Items from a data source
@[simp] theorem State.log_pending (e : LogEv) : (s.log e).pending = s.pending := by have h := congrArg State.pending (State.log_frame s e); exact h
@[simp] theorem State.log_supply (e : LogEv) : (s.log e).supply = s.supply := by have h := congrArg State.supply (State.log_frame s e); exact h
@[simp] theorem State.log_clks (e : LogEv) : (s.log e).clks = s.clks := by have h := congrArg State.clks (State.log_frame s e); exact h
@[simp] theorem State.log_doms (e : LogEv) : (s.log e).doms = s.doms := by have h := congrArg State.doms (State.log_frame s e); exact h
@[simp] theorem State.log_temps (e : LogEv) : (s.log e).temps = s.temps := by have h := congrArg State.temps (State.log_frame s e); exact h
@[simp] theorem State.log_excluded (e : LogEv) : (s.log e).excluded = s.excluded := by have h := congrArg State.excluded (State.log_frame s e); exact h
@[simp] theorem State.log_engines (e : LogEv) : (s.log e).engines = s.engines := by have h := congrArg State.engines (State.log_frame s e); exact h
@[simp] theorem State.log_cores (e : LogEv) : (s.log e).cores = s.cores := by have h := congrArg State.cores (State.log_frame s e); exact h
@[simp] theorem State.log_threads (e : LogEv) : (s.log e).threads = s.threads := by have h := congrArg State.threads (State.log_frame s e); exact h
@[simp] theorem State.log_rings (e : LogEv) : (s.log e).rings = s.rings := by have h := congrArg State.rings (State.log_frame s e); exact h
@[simp] theorem State.log_channels (e : LogEv) : (s.log e).channels = s.channels := by have h := congrArg State.channels (State.log_frame s e); exact h
@[simp] theorem State.log_sync (e : LogEv) : (s.log e).sync = s.sync := by have h := congrArg State.sync (State.log_frame s e); exact h
@[simp] theorem State.log_ctxs (e : LogEv) : (s.log e).ctxs = s.ctxs := by have h := congrArg State.ctxs (State.log_frame s e); exact h
@[simp] theorem State.log_watch (e : LogEv) : (s.log e).watch = s.watch := by have h := congrArg State.watch (State.log_frame s e); exact h
@[simp] theorem State.log_mem (e : LogEv) : (s.log e).mem = s.mem := by have h := congrArg State.mem (State.log_frame s e); exact h
@[simp] theorem State.log_hist (e : LogEv) : (s.log e).hist = s.hist := by have h := congrArg State.hist (State.log_frame s e); exact h
@[simp] theorem State.log_ing (e : LogEv) : (s.log e).ing = s.ing := by have h := congrArg State.ing (State.log_frame s e); exact h
@[simp] theorem State.log_comms (e : LogEv) : (s.log e).comms = s.comms := by have h := congrArg State.comms (State.log_frame s e); exact h
@[simp] theorem State.log_img (e : LogEv) : (s.log e).img = s.img := by have h := congrArg State.img (State.log_frame s e); exact h
@[simp] theorem State.log_results (e : LogEv) : (s.log e).results = s.results := by have h := congrArg State.results (State.log_frame s e); exact h
@[simp] theorem State.log_io (e : LogEv) : (s.log e).io = s.io := by have h := congrArg State.io (State.log_frame s e); exact h
@[simp] theorem State.log_upk (e : LogEv) : (s.log e).upk = s.upk := by have h := congrArg State.upk (State.log_frame s e); exact h
@[simp] theorem State.log_store (e : LogEv) : (s.log e).store = s.store := by have h := congrArg State.store (State.log_frame s e); exact h
@[simp] theorem State.log_opt (e : LogEv) : (s.log e).opt = s.opt := by have h := congrArg State.opt (State.log_frame s e); exact h
@[simp] theorem State.log_trust (e : LogEv) : (s.log e).trust = s.trust := by have h := congrArg State.trust (State.log_frame s e); exact h
@[simp] theorem State.log_ckpt (e : LogEv) : (s.log e).ckpt = s.ckpt := by have h := congrArg State.ckpt (State.log_frame s e); exact h
@[simp] theorem State.log_kennel (e : LogEv) : (s.log e).kennel = s.kennel := by have h := congrArg State.kennel (State.log_frame s e); exact h
@[simp] theorem State.log_pack (e : LogEv) : (s.log e).pack = s.pack := by have h := congrArg State.pack (State.log_frame s e); exact h
@[simp] theorem State.log_out (e : LogEv) : (s.log e).out = s.out := by have h := congrArg State.out (State.log_frame s e); exact h
@[simp] theorem State.log_draws (e : LogEv) : (s.log e).draws = s.draws := by have h := congrArg State.draws (State.log_frame s e); exact h
@[simp] theorem State.log_life_phase (e : LogEv) : (s.log e).life.phase = s.life.phase := by have h := congrArg Life.phase (State.log_life s e); exact h
@[simp] theorem State.log_life_cause (e : LogEv) : (s.log e).life.cause = s.life.cause := by have h := congrArg Life.cause (State.log_life s e); exact h
@[simp] theorem State.log_life_due (e : LogEv) : (s.log e).life.due = s.life.due := by have h := congrArg Life.due (State.log_life s e); exact h
@[simp] theorem State.log_life_poc (e : LogEv) : (s.log e).life.poc = s.life.poc := by have h := congrArg Life.poc (State.log_life s e); exact h
@[simp] theorem State.log_life_startKind (e : LogEv) : (s.log e).life.startKind = s.life.startKind := by have h := congrArg Life.startKind (State.log_life s e); exact h
@[simp] theorem State.log_life_now (e : LogEv) : (s.log e).life.now = s.life.now := by have h := congrArg Life.now (State.log_life s e); exact h
@[simp] theorem State.log_life_clock (e : LogEv) : (s.log e).life.clock = s.life.clock := by have h := congrArg Life.clock (State.log_life s e); exact h
@[simp] theorem State.log_life_bank (e : LogEv) : (s.log e).life.bank = s.life.bank := by have h := congrArg Life.bank (State.log_life s e); exact h
@[simp] theorem State.log_life_fwver (e : LogEv) : (s.log e).life.fwver = s.life.fwver := by have h := congrArg Life.fwver (State.log_life s e); exact h
@[simp] theorem State.log_life_usedFall (e : LogEv) : (s.log e).life.usedFall = s.life.usedFall := by have h := congrArg Life.usedFall (State.log_life s e); exact h
@[simp] theorem State.log_life_unlockedOnce (e : LogEv) : (s.log e).life.unlockedOnce = s.life.unlockedOnce := by have h := congrArg Life.unlockedOnce (State.log_life s e); exact h
@[simp] theorem State.log_life_tcxoOk (e : LogEv) : (s.log e).life.tcxoOk = s.life.tcxoOk := by have h := congrArg Life.tcxoOk (State.log_life s e); exact h
@[simp] theorem State.log_life_shepherdUp (e : LogEv) : (s.log e).life.shepherdUp = s.life.shepherdUp := by have h := congrArg Life.shepherdUp (State.log_life s e); exact h
@[simp] theorem State.log_life_measures (e : LogEv) : (s.log e).life.measures = s.life.measures := by have h := congrArg Life.measures (State.log_life s e); exact h
@[simp] theorem State.log_life_convFaults (e : LogEv) : (s.log e).life.convFaults = s.life.convFaults := by have h := congrArg Life.convFaults (State.log_life s e); exact h
@[simp] theorem State.log_life_trips (e : LogEv) : (s.log e).life.trips = s.life.trips := by have h := congrArg Life.trips (State.log_life s e); exact h
@[simp] theorem State.log_life_tripLatched (e : LogEv) : (s.log e).life.tripLatched = s.life.tripLatched := by have h := congrArg Life.tripLatched (State.log_life s e); exact h
@[simp] theorem State.log_life_retainOk (e : LogEv) : (s.log e).life.retainOk = s.life.retainOk := by have h := congrArg Life.retainOk (State.log_life s e); exact h

theorem State.trouble_frame (w b loc bunit ctx : Nat) (l : List Nat) : { s.trouble w b loc bunit ctx l with life := s.life, logs := s.logs, comms := s.comms, out := s.out } = s := by
  obtain ⟨c, d, lo, co, ou, h⟩ := trouble_parts s w b loc bunit ctx l
  rw [h]

theorem State.trouble_life (w b loc bunit ctx : Nat) (l : List Nat) : { (s.trouble w b loc bunit ctx l).life with commit := s.life.commit, storedStamp := s.life.storedStamp } = s.life := by
  obtain ⟨c, d, lo, co, ou, h⟩ := trouble_parts s w b loc bunit ctx l
  rw [h]
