section
variable (hup : s.storeUp = true) (hmain : isMain b = true)
include hup hmain

theorem storeRead_goes : ¬ (s.storeUp = false ∨ isMain b = false) := by
  rw [hup, hmain]
  decide

theorem execStoreRead_eq (n : Nat) : exec (.storeRead b n) s = .next (s.wake.sectorRead b n) := if_neg (storeRead_goes hup hmain)

end

/-- A block of the weekly pass is counted. -/
def State.patrolled (s : State) : State :=
  { s with store := if s.store.patrol + 1 = 16375 then { s.store with patrol := 0, lastFull := s.life.now } else { s.store with patrol := s.store.patrol + 1 } }

theorem execStorePatrolRead_eq (hup : s.storeUp = true) (hmain : isMain b = true) (n : Nat) :
    exec (.storePatrolRead b n) s = .next (s.wake.sectorRead b n).patrolled := if_neg (storeRead_goes hup hmain)

theorem patrolled_patrol (s : State) : s.patrolled.store.patrol = if s.store.patrol + 1 = 16375 then 0 else s.store.patrol + 1 := by
  unfold State.patrolled
  dsimp only
  split <;> rfl

theorem wake_now (s : State) : s.wake.life.now = s.life.now := by
  unfold State.wake
  split <;> rfl

theorem wake_openBlock (s : State) (l : Nat) : s.wake.openBlock l = s.openBlock l := by
  obtain ⟨life, plls, doms, hw⟩ := wake_parts s
  rw [hw]
  rfl

/-! ## The obligation -/

theorem storeProgramDone_takesEffect (hup : s.storeUp = true) (hmain : isMain b = true) :
    ((Tab.get {} s.store.pages b).full = true → ∀ ok, exec (.storeProgramDone b ok) s = .next s)
    ∧ ((Tab.get {} s.store.pages b).full = false → ∃ t, exec (.storeProgramDone b true) s = .next t
      ∧ (Tab.get {} t.store.pages b).count = (Tab.get {} s.store.pages b).count + 1
      ∧ (∀ k, k ≠ b → Tab.get {} t.store.pages k = Tab.get {} s.store.pages k) ∧ { t with store := { t.store with pages := s.store.pages } } = s.wake)
    ∧ ((Tab.get {} s.store.pages b).full = false → s.store.retired.contains b = false → ∃ t, exec (.storeProgramDone b false) s = .next t
      ∧ (t.logs.word 1).getLsbD 8 = true ∧ b ∈ t.store.retired ∧ t.mem = s.mem ∧ t.hist = s.hist
      ∧ (∀ l sp rest, s.store.holds b = some l → s.store.spares (planeOf b) = sp :: rest → t.store.mainOf l = sp ∧ t.img = s.img)
      ∧ (s.store.holds b = none → t.store.map = s.store.map ∧ t.img = s.img)) := by
  obtain ⟨-, -, himg, hstore, -⟩ := wake_rest s
  refine ⟨fun hfull ok => if_pos (.inr (.inr hfull)), fun hroom => ?_, fun hroom hin => ?_⟩
  · obtain ⟨oneBit, hexec⟩ := execStoreProgramDone_verified hup hmain hroom
    exact ⟨_, hexec, pageStands_page s b oneBit⟩
  · obtain ⟨hbit, hretired, hmem, hhist⟩ := wake_blockFails hin
    have hin' : s.wake.store.retired.contains b = false := by rwa [hstore]
    refine ⟨_, execStoreProgramDone_failed hup hmain hroom, hbit, hretired, hmem, hhist, fun l sp rest hheld hspare => ?_, fun hheld => ?_⟩
    · obtain ⟨hmoved, himg'⟩ := blockFails_to_spare hin' (hstore ▸ hheld) (hstore ▸ hspare)
      exact ⟨hmoved, himg'.trans himg⟩
    · obtain ⟨hmap, himg'⟩ := blockFails_of_empty hin' (hstore ▸ hheld)
      exact ⟨hmap.trans (congrArg Store.map hstore), himg'.trans himg⟩

theorem storeRead_corrected (hup : s.storeUp = true) (hmain : isMain b = true) (hlow : 24 < n) (hhigh : n ≤ 40) : ∃ t, exec (.storeRead b n) s = .next t
    ∧ (t.logs.word 1).getLsbD 6 = true ∧ t.mem = s.mem ∧ t.img = s.img
    ∧ (∀ l sp rest, s.store.refresh = [] → s.store.holds b = some l → s.store.spares (planeOf b) = sp :: rest → s.openBlock l = false →
        t.store.mainOf l = sp ∧ t.store.refresh = [] ∧ t.store.refreshes = s.store.refreshes + 1)
    ∧ (∀ l, s.store.refresh = [] → s.store.holds b = some l → (s.store.spares (planeOf b) = [] ∨ s.openBlock l = true) →
        t.store.refresh = [b] ∧ t.store.map = s.store.map) := by
  obtain ⟨hmem, -, himg, hstore, -⟩ := wake_rest s
  obtain ⟨hbit, hmem', himg', -⟩ := sectorRead_corrected_parts (s := s.wake) (b := b) hlow hhigh
  refine ⟨_, execStoreRead_eq hup hmain n, hbit, hmem'.trans hmem, himg'.trans himg, fun l sp rest hnone hheld hspare hclosed => ?_, fun l hnone hheld hwait => ?_⟩
  · have hmoved := sectorRead_refreshes (s := s.wake) hlow hhigh (by rwa [hstore]) (hstore ▸ hheld) (hstore ▸ hspare) (by rwa [wake_openBlock])
    rwa [hstore] at hmoved
  · have hwaits := sectorRead_waits (s := s.wake) hlow hhigh (by rwa [hstore]) (hstore ▸ hheld) (by rwa [hstore, wake_openBlock])
    rwa [hstore] at hwaits

theorem storeRead_lost (hup : s.storeUp = true) (hmain : isMain b = true) (hlost : 40 < n) : ∃ t, exec (.storeRead b n) s = .next t
    ∧ (t.logs.word 1).getLsbD 7 = true ∧ (s.img.swap = none → t.store = s.store)
    ∧ (∀ l a, s.store.holds b = some l → s.img.active = some a → inSlot a l = true → t.mem.goldenBad = true ∧ (t.logs.word 1).getLsbD 19 = true)
    ∧ (s.store.holds b = none → Logged s.wake t [(1, 7)]) := by
  obtain ⟨-, -, himg, hstore, -⟩ := wake_rest s
  obtain ⟨hbit, hstore'⟩ := sectorRead_lost_parts (s := s.wake) (b := b) hlost
  refine ⟨_, execStoreRead_eq hup hmain n, hbit, fun _ => hstore'.trans hstore, fun l a hheld hactive hslot => ?_, fun hheld => ?_⟩
  · rw [sectorRead_lost_golden hlost (hstore ▸ hheld) (himg ▸ hactive) hslot]
    exact goldenLost_parts _
  · rw [sectorRead_lost_empty hlost (hstore ▸ hheld)]
    exact sectorLost_logged ..
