-- ==== Sys2Proof/Syntax.lean ====
section
/-! DEFINITION. The instructions: one constructor for each row of spec/opcode_table.json (R68). -/

namespace Sys2Proof

/-- Every encoding that selects an action, and the three datapath functions that have none (R68). -/
inductive Instr where
  /-- GET1, command byte 0x21: get, slot 1 (R61, R120, R127). -/
  | get1
  /-- GET2, command byte 0x31: get, slot 2 (R61, R120, R127). -/
  | get2
  /-- GET3, command byte 0x41: get, slot 3 (R61, R120, R127). -/
  | get3
  /-- GET4, command byte 0x51: get, slot 4 (R61, R120, R127). -/
  | get4
  /-- PUT1, command byte 0x24: put, slot 1 (R61, R121, R129). -/
  | put1
  /-- PUT2, command byte 0x34: put, slot 2 (R61, R121, R129). -/
  | put2
  /-- PUT3, command byte 0x44: put, slot 3 (R61, R121, R129). -/
  | put3
  /-- PUT4, command byte 0x54: put, slot 4 (R61, R121, R129). -/
  | put4
  /-- GETACK, acknowledgement byte 0x10: the device's header follows (R62, R125). -/
  | getack
  /-- PUTACK, acknowledgement byte 0xAC: ready to receive, or store complete (R62, R126). -/
  | putack
  /-- GET, OP = 0: fetch the frame of a slot into FULL (R13, R143). -/
  | get
  /-- PUT, OP = 1: store the frame of FULL to a slot (R13, R144). -/
  | put
  /-- DECODE, OP = 2: PACKED to FULL (R13, R145). -/
  | decode
  /-- ENCODE, OP = 3: FULL to PACKED (R13, R146). -/
  | encode
  /-- YCBCR2RGB, a datapath function without encoding: one pixel Y, Cb, Cr to R, G, B (R82). -/
  | ycbcr2rgb (y cb cr : Byte)
  /-- RGB2YCBCR, a datapath function without encoding: one pixel R, G, B to Y, Cb, Cr (R83). -/
  | rgb2ycbcr (r g b : Byte)
  /-- AVG2, a datapath function without encoding: truncating mean of two chroma samples (R100). -/
  | avg2 (c1 c2 : Byte)
deriving DecidableEq, Repr

end Sys2Proof
end

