/-- The PUTACK check in P_ACK1: 0xAC goes to P_HDR with CNT 0, HDR the header of W and H and EXP its
payload length, nothing else changing; any other byte is consumed and the operation aborts with
ProtocolViolation, no header byte sent (R126, R22 to R24; when HDR and EXP are written is the model's
reading, log 7; that the wrong byte is used up is too, log 16). -/
def Obligations.FirstPutackChecksTheByte : Prop :=
  ∀ (s : State) (b : Byte) (as : List RxAnswer) (w h : Dim),
    s.phase = .pAck1 → s.rx = .rxByte b :: as → s.w = some w → s.h = some h →
    (b = 0xAC → ∃ e : Len, e.toNat = w.toNat * h.toNat * 2 ∧
      exec .putack s = .next { s with
        rx := as, phase := .pHdr, cnt := some 0, exp := some e
        hdr := ⟨some (w.extractLsb' 8 8), some (w.extractLsb' 0 8),
                some (h.extractLsb' 8 8), some (h.extractLsb' 0 8)⟩ }) ∧
    (b ≠ 0xAC → ∃ t, exec .putack s = .next t ∧ t.rx = as ∧ t.tx = s.tx ∧ t.txAns = s.txAns ∧
      State.Aborted .put .protocolViolation s t)

/-- The PUTACK check in P_ACK2: 0xAC ends the PUT with DONE, PACKED, PLEN and the hidden registers
holding no value and nothing else changing; any other byte is consumed and the operation aborts with
ProtocolViolation (R126, R144, R29). That the hidden registers hold no value from DONE on is the model's
reading of R28 (b) (log 7), and that the wrong byte is used up is too (log 16). -/
def Obligations.SecondPutackCompletesThePut : Prop :=
  ∀ (s : State) (b : Byte) (as : List RxAnswer), s.phase = .pAck2 → s.rx = .rxByte b :: as →
    (b = 0xAC → exec .putack s = .next { s with
      rx := as, phase := .idle, status := .done, packed := none, plen := none
      cnt := none, exp := none, hdr := ⟨none, none, none, none⟩ }) ∧
    (b ≠ 0xAC → ∃ t, exec .putack s = .next t ∧ t.rx = as ∧ t.tx = s.tx ∧ t.txAns = s.txAns ∧
      State.Aborted .put .protocolViolation s t)

/-- A command or acknowledgement instruction is the step of its own phases and of no other: elsewhere it
is refused by name (R21, R69). The refusal is the model's word for "no such step" (log 13). -/
def Obligations.WireInstrsKeepTheirPhase : Prop :=
  ∀ s : State,
    (s.phase ≠ .gCmd → ∀ i ∈ [Instr.get1, .get2, .get3, .get4],
      exec i s = .refused .outOfSequence) ∧
    (s.phase ≠ .pCmd → ∀ i ∈ [Instr.put1, .put2, .put3, .put4],
      exec i s = .refused .outOfSequence) ∧
    (s.phase ≠ .gAck → exec .getack s = .refused .outOfSequence) ∧
    (s.phase ≠ .pAck1 → s.phase ≠ .pAck2 → exec .putack s = .refused .outOfSequence)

• _The task_: Please write out exactly the lines from the start of the data through the line that contains "State.mem (State.log_frame s e); exact h", both ends included, and nothing else.

• _Result of the exercise_:
@[simp] theorem State.log_pending (e : LogEv) : (s.log e).pending = s.pending := by have h := congrArg State.pending (State.log_frame s e); exact h
@[simp] theorem State.log_supply (e : LogEv) : (s.log e).supply = s.supply := by have h := congrArg State.supply (State.log_frame s e); exact h
@[simp] theorem State.log_clks (e : LogEv) : (s.log e).clks = s.clks := by have h := congrArg State.clks (State.log_frame s e); exact h
@[simp] theorem State.log_doms (e : LogEv) : (s.log e).doms = s.doms := by have h := congrArg State.doms (State.log_frame s e); exact h
@[simp] theorem State.log_temps (e : LogEv) : (s.log e).temps = s.temps := by have h := congrArg State.temps (State.log_frame s e); exact h
@[simp] theorem State.log_excluded (e : LogEv) : (s.log e).excluded = s.excluded := by have h := congrArg State.excluded (State.log_frame s e); exact h
@[simp] theorem State.log_engines (e : LogEv) : (s.log e).engines = s.engines := by have h := congrArg State.engines (State.log_frame s e); exact h
@[simp] theorem State.log_cores (e : LogEv) : (s.log e).cores = s.cores := by have h := congrArg State.cores (State.log_frame s e); exact h
@[simp] theorem State.log_threads (e : LogEv) : (s.log e).threads = s.threads := by have h := congrArg State.threads (State.log_frame s e); exact h
@[simp] theorem State.log_rings (e : LogEv) : (s.log e).rings = s.rings := by have h := congrArg State.rings (State.log_frame s e); exact h
@[simp] theorem State.log_channels (e : LogEv) : (s.log e).channels = s.channels := by have h := congrArg State.channels (State.log_frame s e); exact h
@[simp] theorem State.log_sync (e : LogEv) : (s.log e).sync = s.sync := by have h := congrArg State.sync (State.log_frame s e); exact h
@[simp] theorem State.log_ctxs (e : LogEv) : (s.log e).ctxs = s.ctxs := by have h := congrArg State.ctxs (State.log_frame s e); exact h
@[simp] theorem State.log_watch (e : LogEv) : (s.log e).watch = s.watch := by have h := congrArg State.watch (State.log_frame s e); exact h
@[simp] theorem State.log_mem (e : LogEv) : (s.log e).mem = s.mem := by have h := congrArg State.mem (State.log_frame s e); exact h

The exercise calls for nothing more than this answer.